CLIMATE:

Cleantech investing slows, foretelling a future GHG problem

Investments in new wind farms and other "clean" energy projects are slowing with the crumbling global economy, and that could make climate change's bite harder in the decades ahead, financial analysts warned today.

With coal-fired power plants, steel mills and cement kilns producing less, greenhouse gas emissions are falling in the short term, the London-based market analytics firm New Energy Finance says in a report today. But flat investment in lower-emission alternatives in the next two or three years -- presumably the time it takes for economies to rebound -- could push what the analysts dub "peak carbon" back by more than a decade.

Investments in renewable energy and other "clean" technologies must reach $500 billion annually by 2020 so that the global energy system's carbon dioxide emissions peak at 30.8 gigatons in 2019, the report says. Reaching peak carbon by such a date, followed by an emissions cut of 50 percent by 2050, should limit the global average temperature increase to between 2.4 to 2.8 degrees Celsius.

The U.N. Intergovernmental Panel on Climate Change's 2007 assessment pegs the range of expected global average temperature increase during the next century at 2 to 4.5 degrees Celsius, with a best estimate of 3 degrees Celsius. The consequences of a warming world include harsher heat waves, deeper floods and faster glacial melting, the scientists warned.

"The more you warm up, the greater the number of systems there are at deeper risk," said Stanford University climatologist Stephen Schneider, who contributed to all four IPCC reports.

The 2007 IPCC report did not set a range of ideal dates for reaching peak carbon, said Schneider, who dismissed doing so as a nominal exercise. Even so, NEF analysts warn that reaching peak emissions before 2020 looks "highly unlikely" as the United States and other countries sink deeper into a recession.

"In the short term, the momentum of this sector's growth has been blunted by the economic downturn," NEF analyst Ethan Zindler explained in an interview.

Global investment in renewable energy, energy efficiency and carbon capture and storage projects grew to $150 billion last year from $34 billion in 2004, according to the firm. But global investment in cleantech will remain flat through at least 2011, Zindler projected.

If that holds true, cleantech investment would reach $270 billion annually by 2015 and $350 billion by 2020. Emissions from the combustion of coal and other fossil fuels would rise to nearly 36 gigatons annually by 2030.

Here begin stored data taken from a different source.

-- ==== Sys2Proof/Machine/Events.lean ====
section
/-!
DEFINITION. Machine/Events.lean: tally rings (R463 to R472). Events posted inside a step wait in `evq`; `settle` offers
them to the rings before the step ends, and `forUnit` is the form of every command's meaning.
-/

namespace Sys2Proof.Machine

/-- What ring k keeps beside its objects. -/
def State.ring (s : State) (k : Nat) : Ring := tget Ring.init k s.rings

/-- The state with what ring k keeps replaced. -/
def State.setRing (s : State) (k : Nat) (r : Ring) : State := { s with rings := tset Ring.init k r s.rings }

/-- Slots of ring k, 2^s (R463). -/
def ringSlots (s : State) (k : Nat) : Nat := 2 ^ (s.num 0x5002 (k + 1) % 32)

/-- Base address of ring k. -/
def ringBase (s : State) (k : Nat) : Nat := s.num 0x5002 (k + 1) / 4096 * 4096

/-- Shadow line of ring k. -/
def ringShadow (s : State) (k : Nat) : Nat := s.num 0x5003 (k + 1)

/-- Ring k is enabled. -/
def ringOn (s : State) (k : Nat) : Bool := s.num 0x5001 (k + 1) == 1

/-- PROD and CONS of ring k. -/
def ringProd (s : State) (k : Nat) : Nat := s.num 0x5009 (k + 1)
def ringCons (s : State) (k : Nat) : Nat := s.num 0x5006 (k + 1)

/-- Ring k is full: (PROD + 1) mod 2^s equals CONS (R463). -/
def ringFull (s : State) (k : Nat) : Bool := (ringProd s k + 1) % ringSlots s k == ringCons s k

/-- The position of an area byte in AREA of EVT_RING_FILTER (R473). -/
def areaBit (area : Nat) : Option Nat :=
  if area = 0xF0 then some 15
  else ([0x10, 0x20, 0x24, 0x28, 0x2C, 0x30, 0x38, 0x3C, 0x40, 0x50, 0x54, 0x60, 0x70] : List Nat).findIdx? (· == area)

/-- The filter of ring k matches an event (R464). -/
def filterMatch (s : State) (k : Nat) (e : Ev) : Bool :=
  let f := s.num 0x5004 (k + 1)
  (match areaBit (e.code / 256) with
    | some b => bit f (32 + b)
    | none => false)
  && decide (bits f 49 48 ≤ e.sev) && bit f (if e.job = 0x1F then 16 else e.job)

/-- The 32 bytes of a record (R458). -/
def recordOf (seq : Nat) (e : Ev) : List Byte :=
  leBytes 8 seq ++ leBytes 5 (e.code * 2 ^ 24 + e.source % 4096 * 2 ^ 12 + e.sev % 4 * 2 ^ 10 + e.job % 32 * 2 ^ 5)
    ++ padTo (e.payload.take 19) 19

/-- The ring becomes disabled: INACTIVE, its pending state discarded (R470). -/
def disableRing (k : Nat) (s : State) : State :=
  let s := (s.setNum 0x5001 (k + 1) 0).setNum 0x5008 (k + 1) 0
  s.setRing k { s.ring k with firstLost := none, lostSince := 0 }

/-! ### Delivery -/

/-- The interrupt file that a level and a guest file name: M 0, S 1, guest g is 1 + g (R473, R414). -/
def imsicFile (level guest : Nat) : Nat := if level = 2 then 1 + guest else level

/-- A write of an identity to an interrupt file of a hart (R414). -/
def sendImsic (h file id : Nat) (s : State) : State :=
  let x := s.hart h
  (s.setHart h { x with files := tset [] file (insNat id (tget [] file x.files)) x.files }).emit (.imsic h file id)

/-- MSI-X entry k of a link's function: sent, or left pending while its mask or the function's is set (R469).
DEDUCED: log entry 36. -/
def sendMsix (link entry : Nat) (s : State) : State :=
  let l := s.hlink link
  if l.msixFn || l.msixMask.contains entry then s.setHlink link { l with pending := insNat entry l.pending }
  else s.emit (.msix link entry)

/-- The package may send requests on a link (R444): it is ATTACHED, and its function is in D0 with Bus Master Enable set.
PRESUMED: log entry 48. -/
def linkAttached (s : State) (k : Nat) : Bool := s.num 0x2C01 (k + 1) == 2 && (s.hlink k).busMaster && !(s.hlink k).hot

/-- A link whose host can take an MSI-X message: ATTACHED, with MSI-X enabled (R469). DEDUCED: log entries 34, 36. -/
def msixReady (s : State) (link : Nat) : Bool := linkAttached s link && (s.hlink link).msixOn

/-- The entries left pending that nothing masks any more are sent, once the link takes messages (R444, R469).
DEDUCED: log entries 36, 103. -/
def flushMsix (link : Nat) (s : State) : State :=
  let l := s.hlink link
  if msixReady s link && !l.msixFn then
    let go := l.pending.filter fun e => !l.msixMask.contains e
    go.foldl (fun s e => s.emit (.msix link e)) (s.setHlink link { l with pending := l.pending.filter l.msixMask.contains })
  else s

/-- A Camip session is OPEN. -/
def sessOpen (s : State) (slot : Nat) : Bool := s.num 0x1120 (slot + 1) == 2

/-- CAMIP_STATE of a port: 0 OFF, 1 NO_BEACON, 2 ACTIVE (R485, R503). -/
def refreshCamip (p : Nat) (s : State) : State :=
  s.setNum 0x1116 (p + 1)
    (if s.num 0x1110 (p + 1) = 0 ∨ s.num 0x1111 (p + 1) = 0 then 0 else if lget false s.dict.plca p then 2 else 1)

/-- PLCA status of a port becomes FALSE (R485). -/
def plcaLost (p : Nat) (s : State) : State :=
  if lget false s.dict.plca p then
    let s := refreshCamip p { s with dict := { s.dict with plca := lset s.dict.plca p false } }
    if s.num 0x1111 (p + 1) = 0 then s else post 0x1004 (src 0 0) 0x1F [(1, p)] s
  else s

/-- A frame placed in the transmit queue of a Camip port: sent, or kept while PLCA status is FALSE (R485, R492).
DEDUCED: log entry 31. -/
def camipSend (p : Nat) (o : Out) (s : State) : State :=
  if lget false s.dict.plca p then count 0x58C1 (p + 1) 1 (s.emit o)
  else { s with dict := { s.dict with txq := s.dict.txq ++ [(p, o)] } }

/-- The 24 bytes of a Camip header: VER, SERVICE, FLAGS, the reserved bytes (3 first), SESSION_ID, SEQ, TRANS_ID, LEN and STATUS (R486). -/
def camipHeader (ver svc flags reserved session seq trans len status : Nat) : List Byte :=
  leBytes 1 ver ++ leBytes 1 svc ++ leBytes 1 flags ++ leBytes 1 reserved ++ leBytes 4 session ++ leBytes 8 seq ++ leBytes 2 trans
    ++ leBytes 2 len ++ leBytes 1 status ++ leBytes 3 (reserved / 256)

/-- The Ethernet II frame of a payload from a Camip port, padded to 46 bytes (R486). DESIGN CHOICE: log entry 33. -/
def etherFrame (s : State) (p : Nat) (dest payload : List Byte) : List Byte :=
  sliceOf dest 0 6 ++ sliceOf (s.oct 0x1115 (p + 1)) 0 6 ++ (leBytes 2 (s.num 0x1114 1)).reverse ++ sliceOf payload 0 (max 46 payload.length)

/-- Session slot x of the dictionary server. -/
def State.sess (s : State) (slot : Nat) : Sess := lget Sess.init s.dict.sess slot

/-- The state with a session slot replaced. -/
def State.setSess (s : State) (slot : Nat) (x : Sess) : State :=
  { s with dict := { s.dict with sess := lset s.dict.sess slot x } }

/-- A session closes, in its handshake or open: its slot is free, its response cache empty, and it is reported. Cause 0 END_SESSION, 1 idle,
2 close object, 3 port change, 4 sequence exhausted (R490, R505). DEDUCED: log entry 30. -/
def closeSession (slot cause : Nat) (s : State) : State :=
  if s.num 0x1120 (slot + 1) = 0 then s
  else
    let s := post 0x1002 (src 0 0) 0x1F [(1, s.num 0x1121 (slot + 1)), (1, slot), (1, cause)] s
    let s := ((s.setNum 0x1120 (slot + 1) 0).setNum 0x1121 (slot + 1) 0xFF).setOct 0x1122 (slot + 1) (List.replicate 6 0)
    s.setSess slot { Sess.init with key := (s.sess slot).key }

/-- The secured frame of a session that the package sends next: RESP and SECURED, its own SEQ, and the body under AES-256-GCM with the
header as additional data (R486, R489, R493). PRESUMED: log entry 16. -/
def securedFrame (s : State) (slot svc trans status : Nat) (body : List Byte) : List Byte :=
  let x := s.sess slot
  let h := camipHeader 0x10 svc 0xC0 0 x.id x.txSeq trans body.length status
  etherFrame s (s.num 0x1121 (slot + 1)) (s.oct 0x1122 (slot + 1))
    (h ++ sliceOf (Config.gcmSeal x.key x.txSeq h body) 0 (body.length + 16))

/-- A secured frame of a session is sent, with the next SEQ; a session that has used its last SEQ closes instead (R489).
DEDUCED: log entry 31. -/
def sessionSend (slot : Nat) (notice : Bool) (svc trans status : Nat) (body : List Byte) (s : State) : State :=
  let x := s.sess slot
  let p := s.num 0x1121 (slot + 1)
  if max64 < x.txSeq then closeSession slot 4 s
  else camipSend p (.camip p notice (securedFrame s slot svc trans status body)) (s.setSess slot { x with txSeq := x.txSeq + 1 })

/-- A NOTIFY frame of ring k to a session (R493). -/
def sendNotify (slot k : Nat) (s : State) : State :=
  sessionSend slot true 8 0 0 (leBytes 4 k ++ leBytes 4 (ringProd s k) ++ leBytes 8 (s.ring k).lastSeq) s

/-- Delivery of a PENDING ring: its interrupt goes to each enabled target that can take it, and the ring becomes ACTIVE
when at least one was sent (R468, R469). -/
def deliver (k : Nat) (s : State) : State :=
  if s.num 0x5000 1 = 1 ∧ s.num 0x5008 (k + 1) = 1 then
    let t := s.num 0x5005 (k + 1)
    let im := bit t 63 && hartOn s (bits t 60 54)
    let ms := bit t 62 && msixReady s (bits t 40 40)
    let no := bit t 61 && sessOpen s (bits t 39 36) && decide ((s.sess (bits t 39 36)).txSeq ≤ max64)
    let s := if im then sendImsic (bits t 60 54) (imsicFile (bits t 53 52) (bits t 51 49)) (bits t 48 41) s else s
    let s := if ms then sendMsix (bits t 40 40) k s else s
    let s := if no then sendNotify (bits t 39 36) k s else s
    if im || ms || no then s.setNum 0x5008 (k + 1) 2 else s
  else s

/-- Delivery is tried for every ring, in ascending number. -/
def deliverAll (s : State) : State := (List.range 64).foldl (fun s k => deliver k s) s

/-- An edge of ring k: a ring that it brings to PENDING is delivered at once (R467). -/
def edge (k : Nat) (s : State) : State :=
  let c := s.num 0x5008 (k + 1)
  if c = 0 then deliver k (s.setNum 0x5008 (k + 1) 1) else if c = 2 then s.setNum 0x5008 (k + 1) 3 else s

/-! ### Writing records -/

/-- A record that could not be written: the ring is disabled and EVT_RING_FAILED goes to the others (R465). -/
def ringFailed (k seq : Nat) (s : State) : State :=
  let s := disableRing k (count 0x58B1 (k + 1) 1 s)
  { s with evq := s.evq ++ [{ code := 0x5004, source := src 0 0, sev := severityOf 0x5004, job := 0x1F,
                              payload := payloadOf [(1, k), (8, seq)], except := some k }] }

/-- The next sequence number is used up: after the last one the ring is disabled and EVT_RING_EXHAUSTED goes to the
others (R464, R472). -/
def takeSeq (k : Nat) (s : State) : State :=
  let q := s.num 0x500A (k + 1)
  if q < max64 then s.setNum 0x500A (k + 1) (q + 1)
  else
    let s := disableRing k (s.setNum 0x500A (k + 1) 0)
    { s with evq := s.evq ++ [{ code := 0x5003, source := src 0 0, sev := severityOf 0x5003, job := 0x1F,
                                payload := payloadOf [(1, k)], except := some k }] }

/-- Write one record into ring k, which is not full (R465, R467). -/
def writeRecord (k : Nat) (e : Ev) (s : State) : State :=
  let seq := s.num 0x500A (k + 1)
  let prod := ringProd s k
  let wasEmpty := prod == ringCons s k
  let r1 := tryWrite (ringBase s k + 32 * prod) (recordOf seq e) s
  let prod' := (prod + 1) % ringSlots s k
  let r2 := tryWrite (ringShadow s k) (leBytes 8 prod' ++ leBytes 8 seq) r1.2
  if r1.1 then
    if r2.1 then
      let s := count 0x58B0 (k + 1) 1 (r2.2.setNum 0x5009 (k + 1) prod')
      let s := s.setRing k { s.ring k with lastSeq := seq }
      let s := if wasEmpty then edge k s else s
      takeSeq k s
    else ringFailed k seq (takeSeq k r2.2)
  else ringFailed k seq (takeSeq k r1.2)

/-- An event offered to a full ring is lost and remembered (R466). -/
def loseRecord (k : Nat) (s : State) : State :=
  let r := s.ring k
  let seq := s.num 0x500A (k + 1)
  let r := { r with lost := r.lost + 1, lostSince := r.lostSince + 1,
                    firstLost := match r.firstLost with | some x => some x | none => some seq }
  let s := count 0x58B1 (k + 1) 1 (s.setRing k r)
  let s := (tryWrite (ringShadow s k + 16) (leBytes 8 r.lost) s).2
  takeSeq k s

/-- A CONS write that leaves room in a ring that has lost records: the EVT_RING_LOST record is written first into this ring, with a
sequence number of its own (R466), and the event is offered to the other rings (R464). DEDUCED: log entry 35. -/
def lostRecord (k : Nat) (s : State) : State :=
  let r := s.ring k
  if 0 < r.lostSince ∧ ringOn s k ∧ !ringFull s k then
    let e : Ev := { code := 0x5001, source := src 0 0, sev := severityOf 0x5001, job := 0x1F,
                    payload := payloadOf [(1, k), (8, r.firstLost.getD 0), (8, r.lostSince)], except := some k }
    let s := writeRecord k e (s.setRing k { r with firstLost := none, lostSince := 0 })
    { s with evq := s.evq ++ [e] }
  else s

/-- Offer an event to ring k (R464, R466). DEDUCED: log entry 35. -/
def offerTo (k : Nat) (e : Ev) (s : State) : State :=
  if ringFull s k then loseRecord k s else writeRecord k e s

/-- The rings that take an event: enabled, matching, and not the ring the event tells of (R464, R465). -/
def takers (s : State) (e : Ev) : List Nat :=
  (List.range 64).filter fun k => ringOn s k && filterMatch s k e && !(e.except == some k)

/-- The ring that an event tells of holds it already: the filter matched there too (R464, R466). -/
def ownRing (s : State) (e : Ev) : Bool := match e.except with
  | some k => ringOn s k && filterMatch s k e
  | none => false

/-- Offer one event to every ring that takes it; one that none takes is counted and lost (R464). -/
def offer (e : Ev) (s : State) : State :=
  match takers s e with
  | [] => if ownRing s e then s else count 0x58B2 1 1 s
  | l => l.foldl (fun s k => offerTo k e s) s

/-- Offer the events in the order in which they were posted, those that offering posts included. At the bound of
`settle` nothing is left to offer (log entry 24). DEDUCED: log entry 19. -/
def drainEvents : Nat → State → State
  | 0, s => { s with evq := [] }
  | f + 1, s =>
    match s.evq with
    | [] => s
    | e :: r => drainEvents f (offer e { s with evq := r })

/-- The end of a step: every event posted in it has been offered. Each failed ring, stuck counter, storm, exhausted
ring and error found posts at most once, so the bound is never reached (log entry 24). DEDUCED: log entry 19. -/
def settle (s : State) : State := drainEvents (0x100000000 + s.evq.length) s

/-- The meaning of a command whose units exist is the state `f`, with its events offered; a command that names a unit
the package does not have is no command of the package. DEDUCED: log entry 19. DESIGN CHOICE: log entry 112. -/
def forUnit (ok : Bool) (f : State) : Host.Outcome State Fault Refusal :=
  if ok then .next (settle f) else .fault .noSuchUnit

end Sys2Proof.Machine
end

"The recession's direct impact on CO2 emissions is likely to be moderate, reducing the total by around 1 gigaton per year, and certainly not enough to avert a continued upward trend," the report concludes.

As a point of comparison, the International Energy Agency's 2008 world energy outlook projects cumulative investment of more than $26 trillion in all fossil and renewable energy sources between 2007 and 2030. The power sector would account for $13.6 trillion, or 52 percent of the total. Non-hydro renewables' share of total power generation would increase to 4 percent in 2030 from about 1 percent today.

"The current financial crisis is not expected to affect long-term, investment," the IEA report notes, "but could lead to delays in bringing current projects to completion, particularly in the power sector."

"Greening" the energy system will require additional investment of $3.6 trillion in power plants and $5.7 trillion in energy efficiency between 2010 and 2030, the IEA report continues. The investments correspond to 0.6 percent of GDP annually but would result in annual fuel cost-savings of roughly $6 trillion.